At the national level, the push for tuition-free college is a potent movement. Groups such as College Promise Campaign celebrated the passage of AB19 as step toward the goal of free college education nationwide. Not surprisingly, openly socialist candidates like Sen. Bernie Sanders are big proponents.

Nobel economist Milton Friedman was fond of saying that “there’s no such thing as a free lunch.” Indeed, he published a series of his essays in a book of the same title. His point was simple: Nothing is free; someone—either voluntarily or under compulsion—has to pay. And it’s not just limited government advocates who recognize this brutal truth. As it relates to AB19, officials in the Los Rios Community College District in the greater Sacramento area are trying to figure out how they are going to pay for the tuition break. Perhaps this question should have been asked when the legislation was being considered.
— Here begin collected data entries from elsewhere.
def Poly.zero : Poly := List.replicate 256 0
def Poly.add (a b : Poly) : Poly := List.zipWith (fun x y => (x + y) % mldsaQ) a b
def Poly.sub (a b : Poly) : Poly := List.zipWith (fun x y => (x + mldsaQ - y) % mldsaQ) a b
def Poly.mul (a b : Poly) : Poly := List.zipWith (fun x y => x * y % mldsaQ) a b

/-- b^e modulo q by n bits of e. -/
def qPow : Nat → Nat → Nat → Nat
  | 0, _, _ => 1
  | n + 1, b, e => (if e % 2 = 1 then b else 1) * qPow n (b * b % mldsaQ) (e / 2) % mldsaQ

/-- The eight bits of a number in reverse order. -/
def bitRev8 (i : Nat) : Nat := ((List.range 8).map (fun k => i / 2 ^ k % 2 * 2 ^ (7 - k))).sum

/-- The root of unity of node i of the transform, 1753 to the power of its reversed number, and its inverse. -/
def mldsaZeta (i : Nat) : Nat := qPow 9 1753 (bitRev8 i)
def mldsaZetaInv (i : Nat) : Nat := qPow 9 1753 (512 - bitRev8 i)

/-- The number-theoretic transform of 2^n coefficients below node i. -/
def nttAt : Nat → Nat → Poly → Poly
  | 0, _, p => p
  | n + 1, i, p =>
    let z := mldsaZeta i
    let a := p.take (2 ^ n)
    let b := (p.drop (2 ^ n)).map (fun x => x * z % mldsaQ)
    nttAt n (2 * i) (Poly.add a b) ++ nttAt n (2 * i + 1) (Poly.sub a b)

/-- The way back, but for the factor 2^n. -/
def nttBack : Nat → Nat → Poly → Poly
  | 0, _, p => p
  | n + 1, i, p =>
    let z := mldsaZetaInv i
    let a := nttBack n (2 * i) (p.take (2 ^ n))
    let b := nttBack n (2 * i + 1) (p.drop (2 ^ n))
    Poly.add a b ++ (Poly.sub a b).map (fun x => x * z % mldsaQ)

def ntt (p : Poly) : Poly := nttAt 8 1 p
/-- 8347681 is the inverse of 256. -/
def nttInv (p : Poly) : Poly := (nttBack 8 1 p).map (fun x => x * 8347681 % mldsaQ)

/-- The product of a matrix and a vector of transforms. -/
def polyMatVec (m : List (List Poly)) (v : List Poly) : List Poly :=
  m.map (fun row => (List.zipWith Poly.mul row v).foldl Poly.add Poly.zero)

/-- A coefficient as an integer between -q/2 and q/2, and an integer as a coefficient. -/
def qCentre (x : Nat) : Int := if mldsaQ < 2 * x then (x : Int) - mldsaQ else x
def qOf (x : Int) : Nat := (x % mldsaQ).toNat

/-- Every coefficient is below a bound in magnitude. -/
def polysBelow (ps : List Poly) (bound : Nat) : Bool := ps.all (fun p => p.all (fun x => decide ((qCentre x).natAbs < bound)))

/-! ### Packing (FIPS 204 section 7.1) -/

/-- 256 fields of w bits packed into bytes, least significant bit first. -/
def packBits (w : Nat) (xs : List Nat) : List Byte := leBytes (32 * w) ((xs.foldr (fun x a => x % 2 ^ w + 2 ^ w * a) 0))

/-- 256 fields of w bits unpacked. -/
def unpackBits (w : Nat) (bs : List Byte) : List Nat := let n := leNat bs; (List.range 256).map (fun i => n / 2 ^ (w * i) % 2 ^ w)

/-- n polynomials of 256 fields of w bits. -/
def unpackPolys (w n : Nat) (bs : List Byte) : List (List Nat) := (List.range n).map (fun i => unpackBits w ((bs.drop (32 * w * i)).take (32 * w)))

/-! ### Sampling (FIPS 204 section 7.3) -/

/-- The coefficients below q among three-byte groups, until n are found. -/
def rejUniform : Nat → List Byte → List Nat
  | n + 1, a :: b :: c :: bs =>
    let x := a.toNat + 256 * b.toNat + 65536 * (c.toNat % 128)
    if x < mldsaQ then x :: rejUniform n bs else rejUniform (n + 1) bs
  | _, _ => []

/-- A uniform polynomial, sampled as a transform. 1,680 bytes hold 560 candidates, of which fewer than one in 1,000 is refused. -/
def rejPoly (seed : List Byte) : Poly := rejUniform 256 (shake128 seed 1680)

/-- ExpandA: the matrix of eight rows and seven columns. -/
def expandA (rho : List Byte) : List (List Poly) :=
  (List.range 8).map (fun r => (List.range 7).map (fun c => rejPoly (rho ++ leBytes 1 c ++ leBytes 1 r)))

/-- The small coefficients that the half bytes below 15 give: 2 - (b mod 5). -/
def rejBounded : List Byte → List Nat
  | [] => []
  | a :: bs =>
    let f := fun (b : Nat) => if b < 15 then [qOf (2 - (b % 5 : Nat))] else []
    f (a.toNat % 16) ++ f (a.toNat / 16) ++ rejBounded bs

/-- ExpandS: n secret polynomials from number k on. -/
def expandS (rho : List Byte) (k n : Nat) : List Poly :=
  (List.range n).map (fun r => (rejBounded (shake256 (rho ++ leBytes 2 (k + r)) 544)).take 256)

/-- ExpandMask: seven masks from number k on. -/
def expandMask (rho : List Byte) (k : Nat) : List Poly :=
  (List.range 7).map (fun r => (unpackBits 20 (shake256 (rho ++ leBytes 2 (k + r)) 640)).map (fun (x : Nat) => qOf (524288 - (x : Int))))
Another dose of economic reality struck California’s far-left leaning Legislature this past session as progressive activists pushed hard for a state-run single-payer health care system. The price tag, $400 billion, or three times the current state budget, was so daunting that even the progressive Speaker of the Assembly Anthony Rendon had to pull the plug after it passed in the state Senate. The entire discussion of single-payer in California proves the maxim that “if you think health care is expensive now, wait until it’s free.”

Whether it is higher education, health care, cellphones, food or transportation, knowledgeable citizens ought to be wary of free stuff from government. Yes, we need basic public services paid for through taxes as well as a basic safety net for our most needy who cannot care for themselves. But increasing reliance on Big Brother government comes with a cost—lack of choice and a loss of freedom.

Free stuff from government only feeds higher expectations and a pervasive notion of entitlement. And the reverse, that which is earned through effort and innovation, leads to more fulfilling lives and self-empowerment.

Citizens, especially the young, ought to beware: A government big enough to give you everything you want is big enough to take everything you have.